In the data below, one line contains "let r ← place h p" and a later one contains "let busy ← read". Print both, with every line between them, exactly and alone.

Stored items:

──────

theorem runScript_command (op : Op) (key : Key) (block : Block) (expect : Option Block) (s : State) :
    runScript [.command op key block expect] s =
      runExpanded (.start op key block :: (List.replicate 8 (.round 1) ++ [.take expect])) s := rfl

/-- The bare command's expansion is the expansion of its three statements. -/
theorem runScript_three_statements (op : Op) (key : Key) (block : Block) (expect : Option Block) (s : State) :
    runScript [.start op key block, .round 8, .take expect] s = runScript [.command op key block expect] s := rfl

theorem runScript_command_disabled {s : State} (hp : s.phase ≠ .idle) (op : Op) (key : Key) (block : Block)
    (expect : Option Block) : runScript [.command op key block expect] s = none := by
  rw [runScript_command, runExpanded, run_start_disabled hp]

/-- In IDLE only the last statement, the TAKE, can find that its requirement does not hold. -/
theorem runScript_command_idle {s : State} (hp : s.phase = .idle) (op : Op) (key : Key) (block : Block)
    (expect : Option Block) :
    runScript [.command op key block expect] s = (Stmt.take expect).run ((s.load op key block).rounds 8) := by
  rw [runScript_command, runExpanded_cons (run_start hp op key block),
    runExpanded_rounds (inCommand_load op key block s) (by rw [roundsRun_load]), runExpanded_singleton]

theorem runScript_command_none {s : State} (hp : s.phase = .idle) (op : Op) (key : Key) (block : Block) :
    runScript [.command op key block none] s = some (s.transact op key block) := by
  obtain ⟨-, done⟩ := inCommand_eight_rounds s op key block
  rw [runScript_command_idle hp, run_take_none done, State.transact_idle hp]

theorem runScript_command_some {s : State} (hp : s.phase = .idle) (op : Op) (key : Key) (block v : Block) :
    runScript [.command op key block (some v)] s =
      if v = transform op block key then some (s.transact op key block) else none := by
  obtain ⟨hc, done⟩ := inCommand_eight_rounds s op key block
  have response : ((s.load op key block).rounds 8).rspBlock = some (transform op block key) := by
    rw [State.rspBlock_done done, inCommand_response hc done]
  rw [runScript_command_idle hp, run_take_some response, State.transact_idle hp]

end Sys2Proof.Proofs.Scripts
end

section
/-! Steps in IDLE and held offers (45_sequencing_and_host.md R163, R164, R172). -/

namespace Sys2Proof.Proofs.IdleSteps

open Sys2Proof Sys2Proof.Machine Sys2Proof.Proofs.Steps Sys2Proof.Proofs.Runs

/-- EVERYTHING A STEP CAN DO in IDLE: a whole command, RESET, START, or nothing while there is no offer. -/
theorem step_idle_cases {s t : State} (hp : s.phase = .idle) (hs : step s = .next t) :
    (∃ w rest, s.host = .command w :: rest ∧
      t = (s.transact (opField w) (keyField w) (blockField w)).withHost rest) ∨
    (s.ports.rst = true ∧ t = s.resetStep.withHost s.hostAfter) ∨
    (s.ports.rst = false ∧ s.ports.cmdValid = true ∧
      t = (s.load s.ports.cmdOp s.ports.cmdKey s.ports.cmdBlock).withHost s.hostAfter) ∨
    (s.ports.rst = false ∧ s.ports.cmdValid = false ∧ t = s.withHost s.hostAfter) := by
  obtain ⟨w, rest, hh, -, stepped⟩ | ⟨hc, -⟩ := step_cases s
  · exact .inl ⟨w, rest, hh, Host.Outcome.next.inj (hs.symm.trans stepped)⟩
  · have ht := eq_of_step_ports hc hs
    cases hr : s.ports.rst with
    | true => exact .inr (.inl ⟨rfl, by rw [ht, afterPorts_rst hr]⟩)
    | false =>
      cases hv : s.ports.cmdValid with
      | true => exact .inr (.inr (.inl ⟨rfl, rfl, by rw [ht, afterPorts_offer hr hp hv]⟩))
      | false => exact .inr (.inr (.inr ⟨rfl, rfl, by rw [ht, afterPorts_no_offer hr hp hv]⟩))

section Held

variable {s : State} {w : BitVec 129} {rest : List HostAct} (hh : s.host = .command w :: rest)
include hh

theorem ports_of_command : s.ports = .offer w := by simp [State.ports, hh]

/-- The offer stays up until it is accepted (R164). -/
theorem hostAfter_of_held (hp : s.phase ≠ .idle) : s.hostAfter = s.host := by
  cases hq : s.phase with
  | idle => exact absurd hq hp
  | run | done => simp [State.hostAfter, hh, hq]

──────

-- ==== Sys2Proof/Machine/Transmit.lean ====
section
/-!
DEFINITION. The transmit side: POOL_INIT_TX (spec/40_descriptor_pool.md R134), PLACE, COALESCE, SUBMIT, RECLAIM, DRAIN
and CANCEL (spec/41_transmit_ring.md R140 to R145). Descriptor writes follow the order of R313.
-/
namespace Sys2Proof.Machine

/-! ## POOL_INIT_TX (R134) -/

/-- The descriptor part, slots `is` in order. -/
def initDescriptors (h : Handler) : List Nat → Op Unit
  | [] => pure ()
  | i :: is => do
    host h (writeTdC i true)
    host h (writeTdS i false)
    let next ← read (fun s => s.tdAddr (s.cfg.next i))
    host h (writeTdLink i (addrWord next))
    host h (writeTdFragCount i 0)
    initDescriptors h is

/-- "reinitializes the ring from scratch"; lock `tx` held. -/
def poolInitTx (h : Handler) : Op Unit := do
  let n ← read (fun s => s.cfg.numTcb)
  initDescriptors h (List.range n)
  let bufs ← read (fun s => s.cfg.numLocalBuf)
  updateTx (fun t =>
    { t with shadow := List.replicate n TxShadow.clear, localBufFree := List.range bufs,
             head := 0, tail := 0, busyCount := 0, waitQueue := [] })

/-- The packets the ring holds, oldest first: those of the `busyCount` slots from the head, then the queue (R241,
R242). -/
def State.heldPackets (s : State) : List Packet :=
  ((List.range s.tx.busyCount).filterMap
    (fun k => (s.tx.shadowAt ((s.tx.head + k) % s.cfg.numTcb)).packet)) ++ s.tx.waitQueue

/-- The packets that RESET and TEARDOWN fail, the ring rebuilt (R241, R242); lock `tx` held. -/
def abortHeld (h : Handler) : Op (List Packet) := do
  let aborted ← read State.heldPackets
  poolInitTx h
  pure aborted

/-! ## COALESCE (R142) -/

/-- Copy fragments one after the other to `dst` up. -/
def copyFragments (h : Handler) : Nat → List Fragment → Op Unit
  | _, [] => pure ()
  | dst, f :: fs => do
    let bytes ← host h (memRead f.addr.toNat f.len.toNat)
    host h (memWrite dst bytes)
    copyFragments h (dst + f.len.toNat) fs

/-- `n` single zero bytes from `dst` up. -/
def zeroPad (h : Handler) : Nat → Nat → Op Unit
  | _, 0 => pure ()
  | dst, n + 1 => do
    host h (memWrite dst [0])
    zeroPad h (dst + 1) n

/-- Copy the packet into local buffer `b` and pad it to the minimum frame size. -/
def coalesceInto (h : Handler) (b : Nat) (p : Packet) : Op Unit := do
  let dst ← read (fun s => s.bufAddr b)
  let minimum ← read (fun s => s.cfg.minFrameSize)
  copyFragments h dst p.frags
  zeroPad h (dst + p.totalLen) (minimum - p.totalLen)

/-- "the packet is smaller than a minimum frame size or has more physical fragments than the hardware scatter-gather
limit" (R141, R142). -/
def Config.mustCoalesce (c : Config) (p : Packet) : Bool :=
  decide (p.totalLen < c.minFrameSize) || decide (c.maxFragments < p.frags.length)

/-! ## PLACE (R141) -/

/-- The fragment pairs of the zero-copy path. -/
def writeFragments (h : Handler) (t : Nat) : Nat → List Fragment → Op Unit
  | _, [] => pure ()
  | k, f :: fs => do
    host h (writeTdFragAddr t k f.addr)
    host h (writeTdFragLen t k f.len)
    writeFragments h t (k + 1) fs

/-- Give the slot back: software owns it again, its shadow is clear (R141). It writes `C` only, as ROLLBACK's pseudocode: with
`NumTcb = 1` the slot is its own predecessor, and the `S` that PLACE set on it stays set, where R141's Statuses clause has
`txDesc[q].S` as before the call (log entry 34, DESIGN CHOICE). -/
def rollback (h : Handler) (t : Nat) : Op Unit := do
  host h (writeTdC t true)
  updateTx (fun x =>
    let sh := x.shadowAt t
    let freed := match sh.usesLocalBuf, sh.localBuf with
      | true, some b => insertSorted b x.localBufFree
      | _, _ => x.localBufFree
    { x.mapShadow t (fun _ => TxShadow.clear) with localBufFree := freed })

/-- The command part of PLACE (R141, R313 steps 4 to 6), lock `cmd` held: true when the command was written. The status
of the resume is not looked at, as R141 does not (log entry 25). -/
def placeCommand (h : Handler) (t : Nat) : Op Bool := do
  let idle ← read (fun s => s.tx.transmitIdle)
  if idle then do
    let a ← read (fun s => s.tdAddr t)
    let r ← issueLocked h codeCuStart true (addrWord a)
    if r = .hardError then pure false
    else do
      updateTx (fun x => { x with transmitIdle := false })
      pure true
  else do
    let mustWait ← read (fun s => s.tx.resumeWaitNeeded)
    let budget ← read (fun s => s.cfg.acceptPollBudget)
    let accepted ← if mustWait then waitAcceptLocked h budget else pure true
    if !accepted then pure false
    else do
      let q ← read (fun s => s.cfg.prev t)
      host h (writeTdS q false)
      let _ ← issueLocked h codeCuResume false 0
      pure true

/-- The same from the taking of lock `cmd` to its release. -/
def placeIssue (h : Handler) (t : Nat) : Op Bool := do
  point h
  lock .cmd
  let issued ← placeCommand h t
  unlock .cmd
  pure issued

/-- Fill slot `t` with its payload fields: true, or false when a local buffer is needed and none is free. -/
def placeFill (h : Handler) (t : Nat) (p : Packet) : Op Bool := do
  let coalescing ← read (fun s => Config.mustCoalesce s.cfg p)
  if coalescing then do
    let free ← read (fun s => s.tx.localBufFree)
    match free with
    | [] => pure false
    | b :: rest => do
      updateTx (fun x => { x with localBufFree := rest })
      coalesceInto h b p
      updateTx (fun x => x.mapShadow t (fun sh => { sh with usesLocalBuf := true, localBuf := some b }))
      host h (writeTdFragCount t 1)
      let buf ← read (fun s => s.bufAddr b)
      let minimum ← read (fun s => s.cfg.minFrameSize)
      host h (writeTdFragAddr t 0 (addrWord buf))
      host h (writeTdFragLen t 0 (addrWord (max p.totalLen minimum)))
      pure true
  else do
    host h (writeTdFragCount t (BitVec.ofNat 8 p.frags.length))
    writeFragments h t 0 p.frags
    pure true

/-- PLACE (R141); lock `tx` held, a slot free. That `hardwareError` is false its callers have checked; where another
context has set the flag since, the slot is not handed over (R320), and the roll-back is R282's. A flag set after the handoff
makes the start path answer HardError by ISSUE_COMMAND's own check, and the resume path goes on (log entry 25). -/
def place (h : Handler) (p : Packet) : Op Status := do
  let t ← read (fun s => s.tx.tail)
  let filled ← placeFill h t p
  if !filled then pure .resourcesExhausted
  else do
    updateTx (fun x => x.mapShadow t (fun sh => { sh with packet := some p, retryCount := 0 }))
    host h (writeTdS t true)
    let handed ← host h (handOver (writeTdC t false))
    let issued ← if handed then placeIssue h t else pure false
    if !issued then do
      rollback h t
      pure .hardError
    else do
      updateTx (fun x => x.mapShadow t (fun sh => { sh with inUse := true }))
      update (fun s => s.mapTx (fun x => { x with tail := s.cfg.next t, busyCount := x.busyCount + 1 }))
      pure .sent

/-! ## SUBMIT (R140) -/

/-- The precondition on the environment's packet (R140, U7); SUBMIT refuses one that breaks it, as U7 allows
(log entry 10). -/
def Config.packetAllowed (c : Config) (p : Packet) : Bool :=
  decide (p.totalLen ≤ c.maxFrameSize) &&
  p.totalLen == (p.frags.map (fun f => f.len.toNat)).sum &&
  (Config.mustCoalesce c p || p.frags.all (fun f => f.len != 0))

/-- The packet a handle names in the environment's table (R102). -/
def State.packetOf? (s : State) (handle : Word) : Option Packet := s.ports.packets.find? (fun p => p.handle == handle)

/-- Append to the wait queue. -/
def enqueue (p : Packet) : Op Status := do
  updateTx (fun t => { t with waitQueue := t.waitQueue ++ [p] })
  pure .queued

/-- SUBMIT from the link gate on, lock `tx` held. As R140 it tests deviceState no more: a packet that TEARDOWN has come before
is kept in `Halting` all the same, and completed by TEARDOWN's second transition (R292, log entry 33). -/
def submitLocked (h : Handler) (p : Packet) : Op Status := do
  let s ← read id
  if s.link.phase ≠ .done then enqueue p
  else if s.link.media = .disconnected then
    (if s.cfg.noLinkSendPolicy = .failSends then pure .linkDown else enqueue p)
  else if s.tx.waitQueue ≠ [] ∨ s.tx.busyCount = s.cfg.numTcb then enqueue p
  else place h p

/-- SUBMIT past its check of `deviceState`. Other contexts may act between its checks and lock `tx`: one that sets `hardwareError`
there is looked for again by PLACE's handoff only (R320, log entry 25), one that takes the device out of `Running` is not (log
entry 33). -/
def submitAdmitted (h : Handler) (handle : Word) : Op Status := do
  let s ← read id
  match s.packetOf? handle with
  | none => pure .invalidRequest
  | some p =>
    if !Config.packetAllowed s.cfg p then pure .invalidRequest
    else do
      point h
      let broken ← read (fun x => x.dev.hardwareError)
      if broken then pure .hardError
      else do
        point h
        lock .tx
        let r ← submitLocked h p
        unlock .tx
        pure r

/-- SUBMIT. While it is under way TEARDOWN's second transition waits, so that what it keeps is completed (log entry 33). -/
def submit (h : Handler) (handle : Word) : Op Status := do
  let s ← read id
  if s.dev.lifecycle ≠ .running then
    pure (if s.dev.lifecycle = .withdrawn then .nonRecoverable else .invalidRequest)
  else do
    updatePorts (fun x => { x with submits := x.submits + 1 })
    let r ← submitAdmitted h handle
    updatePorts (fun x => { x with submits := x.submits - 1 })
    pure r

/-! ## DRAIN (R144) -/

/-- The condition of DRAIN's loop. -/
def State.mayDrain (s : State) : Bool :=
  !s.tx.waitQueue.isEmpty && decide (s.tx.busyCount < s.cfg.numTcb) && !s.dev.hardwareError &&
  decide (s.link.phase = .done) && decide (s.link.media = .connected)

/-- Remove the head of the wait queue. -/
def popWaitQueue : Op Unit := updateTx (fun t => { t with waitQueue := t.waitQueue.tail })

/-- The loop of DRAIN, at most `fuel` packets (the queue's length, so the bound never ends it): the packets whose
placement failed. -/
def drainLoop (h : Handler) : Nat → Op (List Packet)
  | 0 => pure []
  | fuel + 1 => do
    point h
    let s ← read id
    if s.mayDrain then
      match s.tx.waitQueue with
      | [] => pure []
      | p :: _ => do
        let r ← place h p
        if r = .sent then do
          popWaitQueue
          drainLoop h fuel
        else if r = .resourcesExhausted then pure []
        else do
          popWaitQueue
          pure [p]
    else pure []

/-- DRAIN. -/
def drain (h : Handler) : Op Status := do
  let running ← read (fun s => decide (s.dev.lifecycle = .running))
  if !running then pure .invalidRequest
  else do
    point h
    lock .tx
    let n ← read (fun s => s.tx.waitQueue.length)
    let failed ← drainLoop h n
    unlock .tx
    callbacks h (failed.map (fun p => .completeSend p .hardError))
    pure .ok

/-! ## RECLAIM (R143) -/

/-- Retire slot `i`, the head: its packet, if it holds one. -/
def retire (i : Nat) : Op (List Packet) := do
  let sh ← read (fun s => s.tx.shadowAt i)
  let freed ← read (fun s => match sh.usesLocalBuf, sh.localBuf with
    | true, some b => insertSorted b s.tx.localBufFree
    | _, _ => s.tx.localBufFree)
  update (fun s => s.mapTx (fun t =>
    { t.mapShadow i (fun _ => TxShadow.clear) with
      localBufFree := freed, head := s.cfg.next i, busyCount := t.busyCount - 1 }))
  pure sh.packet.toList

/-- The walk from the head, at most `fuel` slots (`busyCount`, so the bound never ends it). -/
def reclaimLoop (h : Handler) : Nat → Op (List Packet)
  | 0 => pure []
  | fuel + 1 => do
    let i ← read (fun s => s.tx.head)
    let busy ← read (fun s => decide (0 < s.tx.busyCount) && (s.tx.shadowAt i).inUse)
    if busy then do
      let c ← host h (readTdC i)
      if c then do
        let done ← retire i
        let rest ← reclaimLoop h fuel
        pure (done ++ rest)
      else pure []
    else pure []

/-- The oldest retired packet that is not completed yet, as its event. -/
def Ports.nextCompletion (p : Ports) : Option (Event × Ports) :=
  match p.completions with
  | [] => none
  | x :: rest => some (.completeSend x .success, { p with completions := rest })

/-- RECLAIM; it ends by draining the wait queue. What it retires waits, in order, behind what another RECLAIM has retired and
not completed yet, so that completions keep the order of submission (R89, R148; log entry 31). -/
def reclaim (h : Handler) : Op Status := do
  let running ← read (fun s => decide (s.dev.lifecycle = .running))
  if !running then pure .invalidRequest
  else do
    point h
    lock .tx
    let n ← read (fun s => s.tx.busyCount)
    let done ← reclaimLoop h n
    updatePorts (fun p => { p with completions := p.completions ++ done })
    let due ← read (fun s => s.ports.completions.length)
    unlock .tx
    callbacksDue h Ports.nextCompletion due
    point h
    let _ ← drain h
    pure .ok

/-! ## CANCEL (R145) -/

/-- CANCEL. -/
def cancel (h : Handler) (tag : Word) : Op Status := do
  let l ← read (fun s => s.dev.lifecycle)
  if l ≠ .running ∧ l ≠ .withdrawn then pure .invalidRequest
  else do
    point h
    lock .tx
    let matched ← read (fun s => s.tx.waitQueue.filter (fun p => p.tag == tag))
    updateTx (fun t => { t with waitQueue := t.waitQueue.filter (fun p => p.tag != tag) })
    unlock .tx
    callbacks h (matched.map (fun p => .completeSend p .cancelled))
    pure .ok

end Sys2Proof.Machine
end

──────

● **WRITTEN ANSWER**
        let r ← place h p
        if r = .sent then do
          popWaitQueue
          drainLoop h fuel
        else if r = .resourcesExhausted then pure []
        else do
          popWaitQueue
          pure [p]
    else pure []

/-- DRAIN. -/
def drain (h : Handler) : Op Status := do
  let running ← read (fun s => decide (s.dev.lifecycle = .running))
  if !running then pure .invalidRequest
  else do
    point h
    lock .tx
    let n ← read (fun s => s.tx.waitQueue.length)
    let failed ← drainLoop h n
    unlock .tx
    callbacks h (failed.map (fun p => .completeSend p .hardError))
    pure .ok

/-! ## RECLAIM (R143) -/

/-- Retire slot `i`, the head: its packet, if it holds one. -/
def retire (i : Nat) : Op (List Packet) := do
  let sh ← read (fun s => s.tx.shadowAt i)
  let freed ← read (fun s => match sh.usesLocalBuf, sh.localBuf with
    | true, some b => insertSorted b s.tx.localBufFree
    | _, _ => s.tx.localBufFree)
  update (fun s => s.mapTx (fun t =>
    { t.mapShadow i (fun _ => TxShadow.clear) with
      localBufFree := freed, head := s.cfg.next i, busyCount := t.busyCount - 1 }))
  pure sh.packet.toList

/-- The walk from the head, at most `fuel` slots (`busyCount`, so the bound never ends it). -/
def reclaimLoop (h : Handler) : Nat → Op (List Packet)
  | 0 => pure []
  | fuel + 1 => do
    let i ← read (fun s => s.tx.head)
    let busy ← read (fun s => decide (0 < s.tx.busyCount) && (s.tx.shadowAt i).inUse)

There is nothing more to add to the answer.